Fa riflettere un articolo di Adolfo Beria di Argentine, già Procuratore generale della Repubblica presso la Corte d’Appello di Milano, pubblicato sul “Corriere della Sera” del 12 aprile 1986 dal titolo: “Rapporti tra giustizia e stampa/Se al giornalista si toglie la penna“. La sintesi dell’articolo può essere questa: “L’interdizione professionale è contro la Costituzione”. Scrive Beria: “Giustamente, pertanto, alcuni giuristi italiani hanno fatto rilevare che queste interdizioni contrastano con l’art. 27 della Costituzione che vuole la pena finalizzata alla «rieducazione» del condannato e con l’art. 133 del codice penale che impone al giudice di «individualizzare», a tale fine, la sanzione. La natura essenzialmente e funzionalmente punitiva, a carattere afflittivo, retributivo e intimidatorio dell’interdizione professionale contrasterebbe, quindi con i moderni sistemi penali che tendono a supplire alla funzione della pena classica attraverso misure di moderna difesa sociale che corrispondano a sanzioni più complesse e polivalenti. (Mi sembrano questi i motivi ispiratori della scelta adottata dal progetto di codice penale francese che sopprime la pena dell’interdizione professionale). Forse la soluzione al problema sta in un migliore autocontrollo professionale, basato su precisi statuti che deleghino ad organismi interni il compito di pronunciare eventuali interdizioni, profondamente diverse per natura ed effetti.
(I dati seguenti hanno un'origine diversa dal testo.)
/-! ### The holding buffer -/

theorem bytesOf_getElem? (n v i : Nat) : (bytesOf n v)[i]? = if i < n then some (BitVec.ofNat 8 (v / 256 ^ i)) else none := by
  induction n generalizing v i with
  | zero => simp [bytesOf]
  | succ n ih =>
    cases i with
    | zero => simp [bytesOf]
    | succ i =>
      rw [bytesOf, List.getElem?_cons_succ, ih, Nat.div_div_eq_div_mul]
      simp only [Nat.add_lt_add_iff_right, Nat.pow_succ, Nat.mul_comm]

theorem heldData_cons (h : HeldWord) (l : List HeldWord) (w : Nat) :
    heldData (h :: l) w = if h.word = w then some h.data else heldData l w := by
  simp only [heldData, List.find?_cons]
  split
  · next e => simp_all
  · next e => simp_all

/-- A filter that looks at the word alone keeps every entry of a word or none. -/
theorem heldData_filter (l : List HeldWord) (P : Nat → Bool) (w : Nat) :
    heldData (l.filter fun h => P h.word) w = if P w then heldData l w else none := by
  induction l with
  | nil => simp [heldData]
  | cons h l ih =>
    rw [List.filter_cons, heldData_cons]
    split
    · next hp =>
      rw [heldData_cons, ih]
      split
      · next e => rw [← e, if_pos hp]
      · rfl
    · next hp =>
      rw [ih]
      by_cases e : h.word = w
      · rw [if_neg (e ▸ hp), if_neg (e ▸ hp)]
      · rw [if_neg e]

theorem heldData_of_ge (l : List HeldWord) (w n : Nat) (hl : ∀ h ∈ l, h.word < n) (hw : n ≤ w) : heldData l w = none := by
  simp only [heldData, Option.map_eq_none_iff, List.find?_eq_none, beq_iff_eq]
  intro h hh e
  have := hl h hh
  omega

/-- The byte of a held granule. -/
def heldByte (g : Granule) (i : Nat) : Byte := BitVec.ofNat 8 (g.toNat / 256 ^ i)

theorem putHeld_get (c a : Nat) (l : List HeldWord) (m : ByteTab) (hl : (l.map (·.word)).Nodup) :
    (putHeld c m l).get (winOf c + a)
      = match heldData l (a / 64) with
        | some g => heldByte g (a % 64)
        | none => m.get (winOf c + a) := by
  induction l generalizing m with
  | nil => rfl
  | cons h l ih =>
    rw [List.map_cons, List.nodup_cons] at hl
    rw [putHeld, ih _ hl.2, heldData_cons, Tab.get_setList]
    by_cases e : h.word = a / 64
    · have hn : heldData l (a / 64) = none := by
        simp only [heldData, Option.map_eq_none_iff, List.find?_eq_none, beq_iff_eq]
        exact fun x hx ex => hl.1 (List.mem_map.2 ⟨x, hx, ex.trans e.symm⟩)
      rw [if_pos e, hn]
      simp only [granuleBytes, bytesOf_getElem?]
      rw [if_pos (by omega), if_pos (by omega)]
      simp only [heldByte, Option.getD_some]
      rw [show winOf c + a - (winOf c + 64 * h.word) = a % 64 by omega]
    · rw [if_neg e]
      cases heldData l (a / 64) with
      | some g => rfl
      | none =>
        simp only [granuleBytes, bytesOf_getElem?]
        split
        · rw [if_neg (by omega)]; rfl
        · rfl

theorem putHeld_get_below (c x : Nat) (l : List HeldWord) (m : ByteTab) (hx : x < winOf c) : (putHeld c m l).get x = m.get x := by
  induction l generalizing m with
  | nil => rfl
  | cons h l ih => rw [putHeld, ih, Tab.get_setList_of_lt _ _ (by omega)]

/-- The byte at a physical address, by the core whose window it is in. -/
theorem State.rawByte_scratch (s : State) (c a : Nat) (hc : c < 16) (ha : a < 0x8000000) :
    s.rawByte (winOf c + a) = match heldData (s.core c).held (a / 64) with
      | some g => heldByte g (a % 64)
      | none => s.mem.get (winOf c + a) := by
  unfold State.rawByte
  have h : winOf c = c * 0x8000000 := rfl
  rw [if_pos (by omega)]
  rw [show (winOf c + a) / 0x8000000 = c by omega, show (winOf c + a) % 0x8000000 = a by omega,
    show (winOf c + a) % 64 = a % 64 by omega]
  rfl

theorem State.rawByte_other (s : State) (x : Nat) (hx : 0x80000000 ≤ x) : s.rawByte x = s.mem.get x := by
  unfold State.rawByte
  rw [if_neg (by omega)]

/-- Bytes read alike where memory and the holding buffers are alike. -/
theorem State.rawByte_congr {s t : State} (hm : t.mem = s.mem) (hh : ∀ c, (t.core c).held = (s.core c).held) (x : Nat) :
    t.rawByte x = s.rawByte x := by
  unfold State.rawByte
  rw [hm, hh]

theorem State.setHeld_held_eq (s : State) (n c : Nat) (l : List HeldWord) :
    ((s.setHeld n l).core c).held = if c = n then l else (s.core c).held := by
  unfold State.setHeld
  rw [State.setObj_core, State.setCore_core_eq]
  split <;> rfl

@[simp] theorem State.setHeld_mem (s : State) (n : Nat) (l : List HeldWord) : (s.setHeld n l).mem = s.mem := rfl
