theorem execAllReduce_answers {coll : Nat} {peers : List (List Word)} {sums : List (List Byte)} (h : Keeps u s) :
    Answers u (execAllReduce coll peers sums s) := by
  refine .next ?_
  split
  · exact h
  · exact .ite (State.collRun_keeps h fun _ g => State.storeShards_keeps
      (State.sendAll_keeps (State.reduceShard_keeps (State.sendContributions_keeps g)))) h

theorem execRingPass_answers {coll : Nat} {incoming : List Byte} (h : Keeps u s) : Answers u (execRingPass coll incoming s) := by
  refine .next ?_
  split
  · exact h
  · exact .ite (State.collRun_keeps h fun _ g => State.putTiles_keeps (State.sendTiles_keeps g)) h

/-! ### Vendor requests in an SPDM session (R322) -/

theorem execReleaseSecret_answers {sess : SpdmId} {rs : BitVec 256} (h : Keeps u s) : Answers u (execReleaseSecret sess rs s) :=
  .next (State.bound_keeps h fun _ => Keeps.some_some (State.spdmOk_keeps (State.setObj_keeps (State.setPart_keeps h))))

theorem execJobkey_answers {sess : SpdmId} {slot : Byte} {jobId : Word} {secret : BitVec 384} (h : Keeps u s) :
    Answers u (execJobkey sess slot jobId secret s) :=
  .next (State.bound_keeps h fun _ => Keeps.some_ite
    (Keeps.some_some (State.spdmOk_keeps (State.loadSlot_keeps h).mk_same)) Keeps.some_none)

theorem execRevoke_answers {sess : SpdmId} {slot : Byte} (h : Keeps u s) : Answers u (execRevoke sess slot s) :=
  .next (State.bound_keeps h fun _ => Keeps.some_ite (Keeps.some_some (State.spdmOk_keeps (State.clearKeySlot_keeps
    (State.each_keeps h fun _ _ g => State.wipeVault_keeps g)))) Keeps.some_none)

theorem execGrant_answers {sess : SpdmId} {v : Byte} (h : Keeps u s) : Answers u (execGrant sess v s) :=
  .next (State.bound_keeps h fun _ => Keeps.some_ite (Keeps.some_some (State.spdmOk_keeps (State.setObj_keeps h))) Keeps.some_none)

theorem execLogRequest_answers {sess : SpdmId} {seq : BitVec 24} (h : Keeps u s) : Answers u (execLogRequest sess seq s) :=
  .next (State.bound_keeps h fun _ => Keeps.some_some (State.spdmOk_keeps h))

/-! ### Events that a condition on the state decides -/

theorem execCloseTimeout_answers {c : ConnId} (h : Keeps u s) : Answers u (execCloseTimeout c s) :=
  have hf := State.flushConn_keeps h
  .next (.ite (State.setConn_keeps (.ite (State.sendClose_keeps hf) hf)) h)

theorem execRestore_answers {rank : Nat} {fromBuddy : Bool} (h : Keeps u s) : Answers u (execRestore rank fromBuddy s) :=
  .next (.ite (State.restoreOwn_keeps h) (.ite h.mk_same h))

theorem execRateApply_answers (h : Keeps u s) : Answers u (execRateApply s) := by
  refine .next ?_
  split
  · exact State.setObj_keeps h.mk_same
  · exact h

theorem execWakeTimer_answers (h : Keeps u s) : Answers u (execWakeTimer s) := by
  refine .next ?_
  split
  · exact .ite h h.mk_same
  · exact h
L’analisi giuridica può sì effettuare una delimitazione in materia, ma è un settore troppo vasto e complesso per essere disciplinato totalmente ed efficacemente dalle norme del diritto penale“.
5. Proposta di riforma della legge sulla stampa n. 47/1948 e in particolare del reato di diffamazione a mezzo stampa.
Oggigiorno sui giornalisti e sui giornali italiani pendono querele con richieste di risarcimenti per circa 3.500 miliardi di vecchie lire. Questa abnorme situazione, riconducibile in larga misura a iniziative strumentali, compromette la serenità dei giornalisti, con grave incidenza sul diritto di libera espressione del pensiero, essenziale in un regime democratico. Il clima di intimidazione che si è determinato costituisce un fattore di grave depressione culturale, anche in danno del pubblico. Si rende necessario ed urgente un adeguamento della normativa sulla stampa in vigore a salvaguardia dei principi e delle garanzie costituzionali. Queste le osservazioni sui vari problemi sul tappeto e queste le proposte concrete di modifica di alcuni articoli della legge sulla stampa, e dei codici civile e penale.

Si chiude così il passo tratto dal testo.